UNC’s Sonja Haynes Stone Center for Black Culture and History will present 10 programs in its "Diaspora Festival of Black and Independent Film," all free and open to the public. Some programs will feature more than one film, with shorts, feature-length films and documentaries among the offerings.
"These screenings highlight an integral part of the Stone Center’s mission, to encourage and support the critical examination of African-American and African Diaspora cultures through open discussion, dialogue and debate," said Dr. Joseph Jordan, center director and professor of African-American studies.

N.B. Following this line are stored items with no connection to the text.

theorem State.collide_keeps (s : State) (o : Nat) (wr lost : Bool) (m busy : Nat) : Keeps s (s.collide o wr lost m busy) :=
  (State.modMem_keeps ..).trans (State.raiseDev_keeps ..)

theorem State.bar4Load_keeps (s : State) (o n : Nat) (ecc : Ecc) (other : Option Meet) : Keeps s (s.bar4Load o n ecc other) := by
  unfold State.bar4Load
  repeat' first
    | with_reducible apply Keeps.refl
    | intro _
    | extract_lets
    | with_reducible apply Keeps.ite
    | with_reducible apply Keeps.after (State.emit_keeps ..)
    | with_reducible apply Keeps.after (State.touchBank_keeps ..)
    | with_reducible apply Keeps.after (State.collide_keeps ..)
    | with_reducible apply Keeps.after (State.eccBankSeen_keeps ..)
    | with_reducible apply Keeps.after (State.draw_keeps ..)
    | split
    | dsimp +zetaDelta only

theorem State.writeMeets_keeps (s : State) (o n : Nat) (other : Option Meet) : Keeps s (s.writeMeets o n other) := by
  unfold State.writeMeets
  repeat' first
    | with_reducible apply Keeps.refl
    | intro _
    | extract_lets
    | with_reducible apply Keeps.ite
    | with_reducible apply Keeps.after (State.collide_keeps ..)
    | with_reducible apply Keeps.after (State.setWs_store_keeps ..)
    | split
    | dsimp +zetaDelta only

theorem State.bar4Store_keeps (s : State) (o : Nat) (data : List Byte) (found : PortReads) : Keeps s (s.bar4Store o data found) := by
  unfold State.bar4Store
  repeat' first
    | with_reducible apply Keeps.refl
    | intro _
    | extract_lets
    | with_reducible apply Keeps.ite
    | with_reducible apply Keeps.after (State.touchBank_keeps ..)
    | with_reducible apply Keeps.after (State.raiseDev_keeps ..)
    | with_reducible apply Keeps.after (State.rmwBank_keeps ..)
    | with_reducible apply Keeps.after (State.writeMeets_keeps ..)
    | with_reducible apply Keeps.after (State.setWs_store_keeps ..)
    | split
    | dsimp +zetaDelta only

theorem State.writeScrubCfg_keeps (s : State) (v : Nat) : Keeps s (s.writeScrubCfg v) := by
  unfold State.writeScrubCfg
  repeat' first
    | with_reducible apply Keeps.refl
    | intro _
    | extract_lets
    | with_reducible apply Keeps.ite
    | with_reducible apply Keeps.after (State.setReg_keeps ..)
    | split
    | dsimp +zetaDelta only

theorem State.secSignal_keeps (s : State) (b : Nat) : Keeps s (s.secSignal b) := by
  unfold State.secSignal
  repeat' first
    | with_reducible apply Keeps.refl
    | intro _
    | extract_lets
    | with_reducible apply Keeps.ite
    | with_reducible apply Keeps.after (State.latch_keeps ..)
    | with_reducible apply Keeps.after (State.signal_keeps ..)
    | split
    | dsimp +zetaDelta only

theorem State.startWipe_keeps (s : State) : Keeps s (s.startWipe) := by
  unfold State.startWipe
  repeat' first
    | with_reducible apply Keeps.refl
    | intro _
    | extract_lets
    | with_reducible apply Keeps.ite
    | with_reducible apply Keeps.after (State.modSec_keeps ..)
    | with_reducible apply Keeps.after (State.parse_keeps ..)
    | with_reducible apply Keeps.after (State.each_keeps _ _ _ ?_)
    | with_reducible apply Keeps.after (State.setWs_zero_keeps ..)
    | split
    | dsimp +zetaDelta only

theorem State.endWipe_keeps (s : State) : Keeps s (s.endWipe) := by
  unfold State.endWipe
  repeat' first
    | with_reducible apply Keeps.refl
    | intro _
    | extract_lets
    | with_reducible apply Keeps.ite
    | with_reducible apply Keeps.after (State.modSec_keeps ..)
    | with_reducible apply Keeps.after (State.setWs_zero_keeps ..)
    | split
    | dsimp +zetaDelta only

theorem State.tamper_keeps (s : State) (i : Nat) : Keeps s (s.tamper i) := by
  unfold State.tamper
  repeat' first
    | with_reducible apply Keeps.refl
    | intro _
    | extract_lets
    | with_reducible apply Keeps.ite
    | with_reducible apply Keeps.after (State.raiseAt_keeps ..)
    | with_reducible apply Keeps.after (State.modSec_keeps ..)
    | with_reducible apply Keeps.after (State.startWipe_keeps ..)
    | with_reducible apply Keeps.after (State.modKeep_keeps _ _ (by first | rfl | simp))
    | split
    | dsimp +zetaDelta only

theorem State.eraseGranules_keeps (s : State) (pin : Option Nat) : Keeps s (s.eraseGranules pin) := by
  unfold State.eraseGranules
  repeat' first
    | with_reducible apply Keeps.refl
    | intro _
    | extract_lets
    | with_reducible apply Keeps.ite
    | with_reducible apply Keeps.after (State.modMem_keeps ..)
    | with_reducible apply Keeps.after (State.modSec_keeps ..)
    | with_reducible apply Keeps.after (State.each_keeps _ _ _ ?_)
    | with_reducible apply Keeps.after (State.setStack_zero_keeps ..)
    | split
    | dsimp +zetaDelta only
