theorem exec_advances (i : Instr) (s : State) : Advances s (took s i) (exec i s) := by
  cases i with
  | powerOff => exact execPowerOff_advances ..
  | park => exact execPark_advances ..
  | connect => exact execConnect_advances ..
  | arm => exact execArm_advances ..
  | disarm => exact execDisarm_advances ..
  | start => exact execStart_advances ..
  | stop => exact execStop_advances ..
  | service => exact execService_advances ..
  | modeCmdReserved => exact execModeCmdReserved_advances ..
  | modeBcast => exact execModeBcast_advances ..
  | modeTransitionDone => exact execModeTransitionDone_advances ..
  | switchTimeout => exact execSwitchTimeout_advances ..
  | burstStart => exact execBurstStart_advances ..
  | landingEnd => exact execLandingEnd_advances ..
  | readyDriveWrite => exact execReadyDriveWrite_advances ..
  | afePwrReqOn => exact execAfePwrReqOn_advances ..
  | afePwrReqOff => exact execAfePwrReqOff_advances ..
  | afePowerUpDone => exact execAfePowerUpDone_advances ..
  | descriptorFetch => exact execDescriptorFetch_advances ..
  | stackReadDone => exact execStackReadDone_advances ..
  | decisionPoint => exact execDecisionPoint_advances ..
  | playBoundary => exact execPlayBoundary_advances ..
  | vectorStart => exact execVectorStart_advances ..
  | strobeClose => exact execStrobeClose_advances ..
  | verdictGapWrite => exact execVerdictGapWrite_advances ..
  | queueDropGap => exact execQueueDropGap_advances ..
  | captureFlushed => exact execCaptureFlushed_advances ..
  | jumpReq => exact execJumpReq_advances ..
  | jumpClr => exact execJumpClr_advances ..
  | jumpTgtWrite => exact execJumpTgtWrite_advances ..
  | jumpHeadReady => exact execJumpHeadReady_advances ..
  | hostFlagWrite => exact execHostFlagWrite_advances ..
  | hostFlagSet => exact execHostFlagSet_advances ..
  | hostFlagClr => exact execHostFlagClr_advances ..
  | fabRouteWrite => exact execFabRouteWrite_advances ..
  | fabExportWrite => exact execFabExportWrite_advances ..
  | fabricInputChange => exact execFabricInputChange_advances ..
  | holdingResumePoint => exact execHoldingResumePoint_advances ..
  | holdingPassEnd => exact execHoldingPassEnd_advances ..
  | headroomUpdate => exact execHeadroomUpdate_advances ..
  | intProdWrite => exact execIntProdWrite_advances ..
  | intakeReadRequest => exact execIntakeReadRequest_advances ..
  | readCompletion => exact execReadCompletion_advances ..
  | consIndexPost => exact execConsIndexPost_advances ..
  | cplTimeout => exact execCplTimeout_advances ..
  | intRingWrite => exact execIntRingWrite_advances ..
  | sluCfgWrite => exact execSluCfgWrite_advances ..
  | timebaseLock => exact execTimebaseLock_advances ..
  | lossOfLock => exact execLossOfLock_advances ..
  | referenceReturn => exact execReferenceReturn_advances ..
  | relockDone => exact execRelockDone_advances ..
  | epochWrap => exact execEpochWrap_advances ..
  | stageCmd => exact execStageCmd_advances ..
  | stageApply => exact execStageApply_advances ..
  | calMeasure => exact execCalMeasure_advances ..
  | calMeasureApply => exact execCalMeasureApply_advances ..
  | restoreSeed => exact execRestoreSeed_advances ..
  | calDone => exact execCalDone_advances ..
  | calPathWrite => exact execCalPathWrite_advances ..
  | driftMeasure => exact execDriftMeasure_advances ..
  | levelWrite => exact execLevelWrite_advances ..
  | levelSettled => exact execLevelSettled_advances ..
  | termWrite => exact execTermWrite_advances ..
  | pmuCfgWrite => exact execPmuCfgWrite_advances ..
  | pmuSettled => exact execPmuSettled_advances ..
  | pmuMeasCmd => exact execPmuMeasCmd_advances ..
  | pmuMeasDone => exact execPmuMeasDone_advances ..
  | ppmuSample => exact execPpmuSample_advances ..
  | closeCal => exact execCloseCal_advances ..
  | openCal => exact execOpenCal_advances ..
  | swOpDone => exact execSwOpDone_advances ..
  | swFlush => exact execSwFlush_advances ..
  | swFlushDone => exact execSwFlushDone_advances ..
  | swap => exact execSwap_advances ..
  | swapDone => exact execSwapDone_advances ..
  | retire => exact execRetire_advances ..
  | harvestTake => exact execHarvestTake_advances ..
  | stagingDropGap => exact execStagingDropGap_advances ..
  | stagingRefill => exact execStagingRefill_advances ..
  | harvestRingWrite => exact execHarvestRingWrite_advances ..
  | hvsReadyCoal => exact execHvsReadyCoal_advances ..
  | prodIndexPost => exact execProdIndexPost_advances ..
  | hvsConsWrite => exact execHvsConsWrite_advances ..
  | hvsRingWrite => exact execHvsRingWrite_advances ..
  | capAreaWrite => exact execCapAreaWrite_advances ..
  | comparatorEdge => exact execComparatorEdge_advances ..
  | stampTransfer => exact execStampTransfer_advances ..
  | stampLostGap => exact execStampLostGap_advances ..
  | stampArm => exact execStampArm_advances ..
  | stampDisarm => exact execStampDisarm_advances ..
  | engineSample => exact execEngineSample_advances ..
  | acqTimerExpiry => exact execAcqTimerExpiry_advances ..
  | engineStart => exact execEngineStart_advances ..
  | engineStop => exact execEngineStop_advances ..
  | hostEvt => exact execHostEvt_advances ..
  | engineActionEffect => exact execEngineActionEffect_advances ..
  | trigPulseEnd => exact execTrigPulseEnd_advances ..
  | redArm => exact execRedArm_advances ..
  | redDisarm => exact execRedDisarm_advances ..
  | winArm => exact execWinArm_advances ..
  | winAbandon => exact execWinAbandon_advances ..
  | scrubStep dt target ecc written => exact execScrubStep_advances dt target ecc written s
  | bankOn => exact execBankOn_advances ..
  | bankRetention => exact execBankRetention_advances ..
  | bankOff => exact execBankOff_advances ..
  | bankChangeDone => exact execBankChangeDone_advances ..
  | marchStart => exact execMarchStart_advances ..
  | marchAbort => exact execMarchAbort_advances ..
  | marchCopyInDone => exact execMarchCopyInDone_advances ..
  | marchRowTestDone => exact execMarchRowTestDone_advances ..
  | marchCopyBackDone => exact execMarchCopyBackDone_advances ..
  | destructiveMarchDone => exact execDestructiveMarchDone_advances ..
  | repairCmd => exact execRepairCmd_advances ..
  | repairSwitch => exact execRepairSwitch_advances ..
  | bar2Read => exact execBar2Read_advances ..
  | bar2Write => exact execBar2Write_advances ..
  | bar4Read => exact execBar4Read_advances ..
  | bar4Write => exact execBar4Write_advances ..
  | regWrite => exact execRegWrite_advances ..
  | pgEvtClear => exact execPgEvtClear_advances ..
  | detectionArrival => exact execDetectionArrival_advances ..
  | firstFaultDecided => exact execFirstFaultDecided_advances ..
  | conseqWindowEnd => exact execConseqWindowEnd_advances ..
  | srcClr => exact execSrcClr_advances ..
  | reactWrite => exact execReactWrite_advances ..
  | compatWrite => exact execCompatWrite_advances ..
  | firstLatchClear => exact execFirstLatchClear_advances ..
  | aliveToggle => exact execAliveToggle_advances ..
  | heartbeatLoss => exact execHeartbeatLoss_advances ..
  | aliveResume => exact execAliveResume_advances ..
  | trapAck => exact execTrapAck_advances ..
  | logConsWrite => exact execLogConsWrite_advances ..
  | injCmd => exact execInjCmd_advances ..
  | injectionDelivery => exact execInjectionDelivery_advances ..
  | msixUnmask => exact execMsixUnmask_advances ..
  | msixGapEnd => exact execMsixGapEnd_advances ..
  | msixMaskedPend => exact execMsixMaskedPend_advances ..
  | driverLimit => exact execDriverLimit_advances ..
  | dacReadback => exact execDacReadback_advances ..
  | channelSupply => exact execChannelSupply_advances ..
  | pgenParity => exact execPgenParity_advances ..
  | fineDelay => exact execFineDelay_advances ..
  | crossingParity => exact execCrossingParity_advances ..
  | ctrlCorrected => exact execCtrlCorrected_advances ..
  | ctrlUncorrected => exact execCtrlUncorrected_advances ..
  | laneDead => exact execLaneDead_advances ..
  | supplyTrip => exact execSupplyTrip_advances ..
  | afeHot => exact execAfeHot_advances ..
  | afeCritical => exact execAfeCritical_advances ..
  | positionMismatch => exact execPositionMismatch_advances ..
  | actuatorSupply => exact execActuatorSupply_advances ..
  | refFault => exact execRefFault_advances ..
  | routeParity => exact execRouteParity_advances ..
  | latCalFail => exact execLatCalFail_advances ..
  | statusParity => exact execStatusParity_advances ..
  | gtReplicaDeviation => exact execGtReplicaDeviation_advances ..
  | railWarn => exact execRailWarn_advances ..
  | railTrip => exact execRailTrip_advances ..
  | railRelease => exact execRailRelease_advances ..
  | railSample => exact execRailSample_advances ..
  | tjHigh => exact execTjHigh_advances ..
  | tjCrit => exact execTjCrit_advances ..
  | keeperLink => exact execKeeperLink_advances ..
  | collectorParity => exact execCollectorParity_advances ..
  | linkRetrain => exact execLinkRetrain_advances ..
  | aerCorr => exact execAerCorr_advances ..
  | aerUncorr => exact execAerUncorr_advances ..
  | lcCmd => exact execLcCmd_advances ..
  | lcTransitionDone => exact execLcTransitionDone_advances ..
  | tamperMesh => exact execTamperMesh_advances ..
  | tamperVoltage => exact execTamperVoltage_advances ..
  | tamperClock => exact execTamperClock_advances ..
  | vbatLoss => exact execVbatLoss_advances ..
  | tamperCleared => exact execTamperCleared_advances ..
  | wipeDone => exact execWipeDone_advances ..
  | loadPlain => exact execLoadPlain_advances ..
  | loadWrapped => exact execLoadWrapped_advances ..
  | keyClear => exact execKeyClear_advances ..
  | keyCmdDone => exact execKeyCmdDone_advances ..
  | storeWrite => exact execStoreWrite_advances ..
  | eraseCmd => exact execEraseCmd_advances ..
  | eraseDone => exact execEraseDone_advances ..
  | ledgerAppendDone => exact execLedgerAppendDone_advances ..
  | subsysWrite => exact execSubsysWrite_advances ..
  | alivePolWrite => exact execAlivePolWrite_advances ..
  | linkUp => exact execLinkUp_advances ..
  | linkDown => exact execLinkDown_advances ..
  | pcieReset => exact execPcieReset_advances ..
  | functionLevelReset => exact execFunctionLevelReset_advances ..
  | d3hotEntry => exact execD3hotEntry_advances ..
  | d0Entry => exact execD0Entry_advances ..
  | configRequest => exact execConfigRequest_advances ..
  | bar2Resize => exact execBar2Resize_advances ..
  | bar2WinWrite => exact execBar2WinWrite_advances ..
  | commit => exact execCommit_advances ..
  | commitDone => exact execCommitDone_advances ..
  | snapTake => exact execSnapTake_advances ..
  | snapDone => exact execSnapDone_advances ..
  | snapAll => exact execSnapAll_advances ..
  | trigEdge => exact execTrigEdge_advances ..
  | trigCmd => exact execTrigCmd_advances ..
  | trigContention => exact execTrigContention_advances ..
  | starInEdge => exact execStarInEdge_advances ..
  | starLoss => exact execStarLoss_advances ..
  | starOutPulseEnd => exact execStarOutPulseEnd_advances ..
  | evtStart => exact execEvtStart_advances ..
  | evtStop => exact execEvtStop_advances ..
  | startDelivery => exact execStartDelivery_advances ..
  | stopDelivery => exact execStopDelivery_advances ..
  | nywenFrameSlot => exact execNywenFrameSlot_advances ..
  | frameIdle => exact execFrameIdle_advances ..
  | frameTimeLo => exact execFrameTimeLo_advances ..
  | frameTimeHi => exact execFrameTimeHi_advances ..
  | frameStart => exact execFrameStart_advances ..
  | frameStop => exact execFrameStop_advances ..
  | frameJump => exact execFrameJump_advances ..
  | nywenDelivery => exact execNywenDelivery_advances ..
  | nywenLock => exact execNywenLock_advances ..
  | nywenLoss => exact execNywenLoss_advances ..
  | align => exact execAlign_advances ..
  | nywRetrain => exact execNywRetrain_advances ..
  | nywenAlign => exact execNywenAlign_advances ..
  | nywJumpCmd => exact execNywJumpCmd_advances ..
  | blkRst => exact execBlkRst_advances ..
  | resetDone => exact execResetDone_advances ..
  | resetCmd => exact execResetCmd_advances ..
  | porAssert => exact execPorAssert_advances ..
  | porRelease => exact execPorRelease_advances ..
  | keeperDone => exact execKeeperDone_advances ..
  | fusesLedgerDone => exact execFusesLedgerDone_advances ..
  | startupMarchDone => exact execStartupMarchDone_advances ..
  | stacksDone => exact execStacksDone_advances ..
  | perstRelease => exact execPerstRelease_advances ..
  | stkActive => exact execStkActive_advances ..
  | stkSelfRefresh => exact execStkSelfRefresh_advances ..
  | stkChangeDone => exact execStkChangeDone_advances ..
  | thermHour => exact execThermHour_advances ..
  | conditionCauseEnds => exact execConditionCauseEnds_advances ..
  | heartbeatReturn => exact execHeartbeatReturn_advances ..
  | logBufferDrain => exact execLogBufferDrain_advances ..
  | smbusTransaction => exact execSmbusTransaction_advances ..
  | smbusClockLowTimeout => exact execSmbusClockLowTimeout_advances ..
  | jtagAccess => exact execJtagAccess_advances ..
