-- ==== Sys2Proof/Tests/Slice0.lean ====
section
/-!
SUPPORT. Sys2Proof/Tests/Slice0.lean: for every obligation with hypotheses a state and operands that meet them, a term that each
well-formedness check refuses, and single steps and values worked out from the manual.
-/

set_option Elab.async false

namespace Sys2Proof.Tests
open Sys2Proof.Machine

/-! States for the witnesses. -/

/-- A serviceable part: bring-up over, GT running, timebase locked, host link up. -/
def up : State :=
  { State.reset with
    gtRun := true, t := 10000000, now := 20000000
    dev := { porLow := false, bringup := 5, stk := (0, 0) }
    ref := { locked := true, present := true }
    host := { up := true, bme := true, perst := true } }

/-- Window `w` of `s` changed by `f`. -/
def win (s : State) (w : Nat) (f : Win → Win) : State := s.modWin w f
/-- Window `w` of `s` in a mode. -/
def inMode (s : State) (w : Nat) (m : Mode) : State := s.modMd w fun x => { x with mode := m }
/-- The AFE die of cluster `c` is on. -/
def afeOn (s : State) (c : Nat) : State := s.modClu c fun x => { x with afeReq := true, afeState := 2 }

/-- A HOLD, a LAND and a PLAY descriptor of 64 vectors each, with their checks. -/
def holdD : RawDesc := 0xd7cde39a00000000000000000000000000008000000000000000000000000000000fffff000fffff000000000000000000000040000000000000000000000009
def landD : RawDesc := 0xfad52dd400000000000000000000000000000000000000000000000000000000000fffff000fffff000000010000000000000040000000080000000100000008
def playD : RawDesc := 0x370e25a400000000000000000000000000000000000000000000000000000000000fffff00000001000000020000000000000040000000100000000200000001

/-- Window 3 in READY with a sound program of three descriptors, entered at entry 2. -/
def programmed : State :=
  let m := Memory.store (Memory.store (Memory.store [] (catStore 3) (bytesOf holdD.toNat 64)) (catStore 3 + 64) (bytesOf landD.toNat 64))
    (catStore 3 + 128) (bytesOf playD.toNat 64)
  ((inMode (afeOn up 0) 3 .ready).setStack m).setReg (pageAddr (winPage 3 1) 0x040) 2

/-- A transition of window `w` in progress. -/
def moving (s : State) (w cmd : Nat) (target : Mode) : State := s.modMd w fun m => { m with
  trans := some { cmd := cmd, tag := 7, target := target, at_ := 5, swOp := 0, oversub := false, cancelled := false, hot := false } }
/-- A start and a stop are due at window 3. -/
def eventDue (s : State) : State :=
  ({ s with syn := { s.syn with starts := [20], stops := [20] } }.setReg (pageAddr 3 0x080) 8).setReg (pageAddr 3 0x090) 8

/-! Witnesses: states and operands that meet the hypotheses of the statements. -/

def armed : State := inMode programmed 3 .armed
def arming : State := (moving programmed 3 4 .armed).modMd 3 fun m => { m with startMissed := true }

theorem witness_StepTakesTheFront : ({ up with pending := [.aliveToggle 0] } : State).pending = .aliveToggle 0 :: [] ∧ up.pending = [] := by decide +kernel

theorem witness_StepKeepsCanonical : programmed.canonical = true := by decide +kernel

theorem witness_StartEventsOutsideArmed :
    let a := (eventDue programmed).advance 0
    let b := (eventDue arming).advance 0
    (a.noEdgeDue = true ∧ a.syn.starts = [20] ∧ 20 ≤ a.t ∧ 3 ∈ a.maskPins 0x080 ∧ a.mode 3 ≠ .armed ∧ (a.md 3).trans = none) ∧
    (b.syn.starts = [20] ∧ 20 ≤ b.t ∧ 3 ∈ b.maskPins 0x080 ∧ (b.md 3).trans.any fun x => x.cmd = 4 ∧ x.swOp = 0 ∧ x.target = .armed ∧
      ¬ x.cancelled ∧ ¬ x.hot) ∧ ((b.md 3).startMissed = true ∧ (b.sl 3).streamFirst = false) ∧
    (let c := programmed.advance 0
     c.takesMode 3 = true ∧ c.modeFree 3 = true ∧ c.noneFirst 3 = true ∧ c.mode 3 = .ready ∧ c.sec.lc ≠ 4 ∧ c.sec.trans = none ∧
       (c.armCheck 3 []).fault = none ∧ (c.armCheck 3 []).keys = [] ∧ c.ref.locked = true) := by decide +kernel

/-- Ring 0 holds 3 records of 64 slots, its read pointer at the last place of the pointer's range. -/
def ring0 : State := (up.setReg (pageAddr 4 (hvsOff 0 0)) 13).modHv 0 fun h => { h with wr := 2, rd := 127 }

theorem witness_HostAdvancesItsRing :
    let a := ring0.advance 0
    let m := 2 ^ (a.hvsBits 0 + 1)
    a.takes 4 = true ∧ ((2 < m ∧ (2 + m - (a.hv 0).rd % m) % m ≤ a.hvsLevel 0) ∧ (0 < m ∧ (0 + m - (a.hv 0).rd % m) % m ≤ a.hvsLevel 0)) ∧
    ¬ (3 < m ∧ (3 + m - (a.hv 0).rd % m) % m ≤ a.hvsLevel 0) ∧ ¬ 128 < m := by decide +kernel

/-- BAR 2 of 1 GiB, its window at 1 GiB. -/
def bar2 : State := (up.modHost fun h => { h with bar2Size := 0 }).setReg (pageAddr 4 0x050) (2 ^ 30)

theorem witness_Bar2Window :
    let a := bar2.advance 0
    (2 ^ 30 - 8 + 8 ≤ 2 ^ (30 + a.host.bar2Size) ∧ a.dev.bringup = 5 ∧ a.stackOn ((bits (a.dreg 4 0x050) 0 36 + (2 ^ 30 - 8)) / 0x800000000) = true) ∧
    (let x := bits (a.dreg 4 0x050) 0 36 + (2 ^ 30 - 8)
     x / 0x800000000 = (x + 8 - 1) / 0x800000000 ∧ (0x7FFFFFFFC / 0x800000000 ≠ (0x7FFFFFFFC + 8 - 1) / 0x800000000)) ∧
    a.takes 4 = true ∧ bits (2 ^ 30) 30 6 * 2 ^ 30 % 2 ^ (30 + a.host.bar2Size) = 0 ∧
    bits (2 ^ 30) 30 6 * 2 ^ 30 % 2 ^ (30 + (bar2.modHost fun h => { h with bar2Size := 6 }).host.bar2Size) ≠ 0 := by decide +kernel

/-- The spare window of cluster 0 serves pin 3, while another window of its bus has its K_SPARE closed. -/
def busTaken : State := (inMode (afeOn up 0) 3 .parked).modClu 0 fun x => { x with swapped := some 3, kspare := 1 }
/-- Window 3 in RUN with its next vector to come, a stop scheduled or not. -/
def runningOn (stopped : Bool) : State := ((inMode programmed 3 .run).modPl 3 fun p => { p with begun := true, nextT := 10000900, period := 1024 }).modSq 3
  fun q => { q with loaded := true, cur := playD, stop := if stopped then some (1, 5) else none }
def inReset : State := { up with dev := { up.dev with bringup := 2 } }
/-- A page of `s` is under reset. -/
def pageReset (s : State) (p : Nat) : State := s.modDev fun d => { d with resets := [p] }
/-- The program's PLAY asks for key slot 5, which is empty. -/
def keyed : State := programmed.setStack (Memory.store programmed.stackMem (catStore 3 + 128) (bytesOf
  0x10fee44200000000000000000000000000000006000000000000000000000000000fffff00000001000000020000000000000040000000100000000200000001 64))

theorem witness_ModeCommandsBegin :
    let a := (inMode (afeOn up 0) 3 .parked).advance 0
    let b := (afeOn up 0).advance 0
    let c := (inMode (afeOn up 0) 3 .service).advance 0
    (a.takesMode 3 = true ∧ a.modeFree 3 = true ∧ a.noneFirst 3 = true ∧ a.mode 3 = .parked ∧ a.sec.lc ≠ 4 ∧ a.sec.trans = none ∧
      a.spareTaken 3 = false ∧ a.calHot 3 0 = false ∧ a.contactHot 3 (a.closeDrop 3 0) = false) ∧
    (c.takesMode 3 = true ∧ c.modeFree 3 = true ∧ c.noneFirst 3 = true ∧ c.mode 3 = .service ∧ c.calHot 3 0 = false) ∧
    (b.takesMode 3 = true ∧ b.modeFree 3 = true ∧ b.noneFirst 3 = true ∧ b.mode 3 = .off ∧ (b.clu (cluOf 3)).afeState = 2) ∧
    (armed.takesMode 3 = true ∧ armed.modeFree 3 = true ∧ armed.noneFirst 3 = true ∧ armed.mode 3 = .armed) ∧
    (programmed.takesMode 3 = true ∧ programmed.modeFree 3 = true ∧ programmed.noneFirst 3 = true ∧ programmed.mode 3 = .ready ∧
      (48 : BitVec 16).toInt.natAbs ≤ 48) := by decide +kernel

The festival, "Diasporic Bodies/Diasporic Spectacles," began Monday with "February One." Additional titles, times, dates and places will be:
·
"American Exile," 3:30 p.m. Feb. 24, 319 Greenlaw Hall: Story of Pete O’Neal, a former Black Panther leader who has been in exile in Africa for 30 years.·
"Bontoc Eulogy," 7 p.m. March 2, 08 Gardner: Archival photos and contemporary action scenes tell the story of 1,100 Filipinos, including a Bontoc Igorot warrior named Markod, who were brought to the United States as a living exhibit.·
"The Edge of Each Other’s Battles: The Vision of Audre Lorde," noon March 16, Lenoir Hall: A tribute to the late poet Lorde, a black feminist lesbian who wrote several poetry collections and "The Cancer Journals," on her experience with mastectomy and its aftermath. The book won the American Library Association’s Gay Caucus Book of the Year Award in 1981. The film examines Lorde’s social vision through her 1990 "I Am Your Sister" conference.·
"Rocks With Wings," 5 p.m. March 22, location to be announced: The film traces the journey of the Lady Chieftains, a women’s high school basketball team from the small, impoverished Navajo community of Shiprock, N.M., and their coach, the late Jerry Richardson, an African-American high school basketball star from Texas. The team won their state AAA championship in 1992, under Richardson, and again in 2002.·
Special independent shorts night, 7 p.m. March 23, film auditorium, Frank Porter Graham Student Union: "Stolen Moments," a documentary on today’s hip-hop movement; and two fictional entries, "White Like the Moon," in which a Mexican-American mother insists that her daughter, 13, bleach her skin to enhance her chances in an Anglo society; and "Innocent," on police detective Harry Ryan as he uncovers greed and corruption on a police force.·
"Ota Benga" and "Boma Tervuren," 7 p.m. March 30, film auditorium, Frank Porter Graham Student Union: Two stories, first, of Ota Benga, from the Mbuti people of the Congo, brought to the United States by explorer Samuel Verner to be an anthropological attraction at the St. Louis World’s Fair of 1904. The second film is the saga of 267 Congolese men, women and children brought to Brussels to be exhibited at the 1897 World’s Fair; many of disease and exposure to cold.·
"Afro-Punk: The Rock and Roll Nigger Experience," 7 p.m. April 6, 08 Gardner: The film explores racial identity, loneliness, exile, inter-racial dating and black power within the punk scene.·
"Sabado Morning" and "Every Child is Born a Poet: The Life and Work of Piri Thomas," 7 p.m. April 13, film auditorium, Frank Porter Graham Student Union: The first film tells a fictional story of a Puerto Rican police officer who moonlights as a slam poet and is shot because of the color of his skin. The second concerns the life and work of writer and poet Piri Thomas, known for "Down These Mean Streets," an autobiography beginning with his youth in New York’s Spanish Harlem.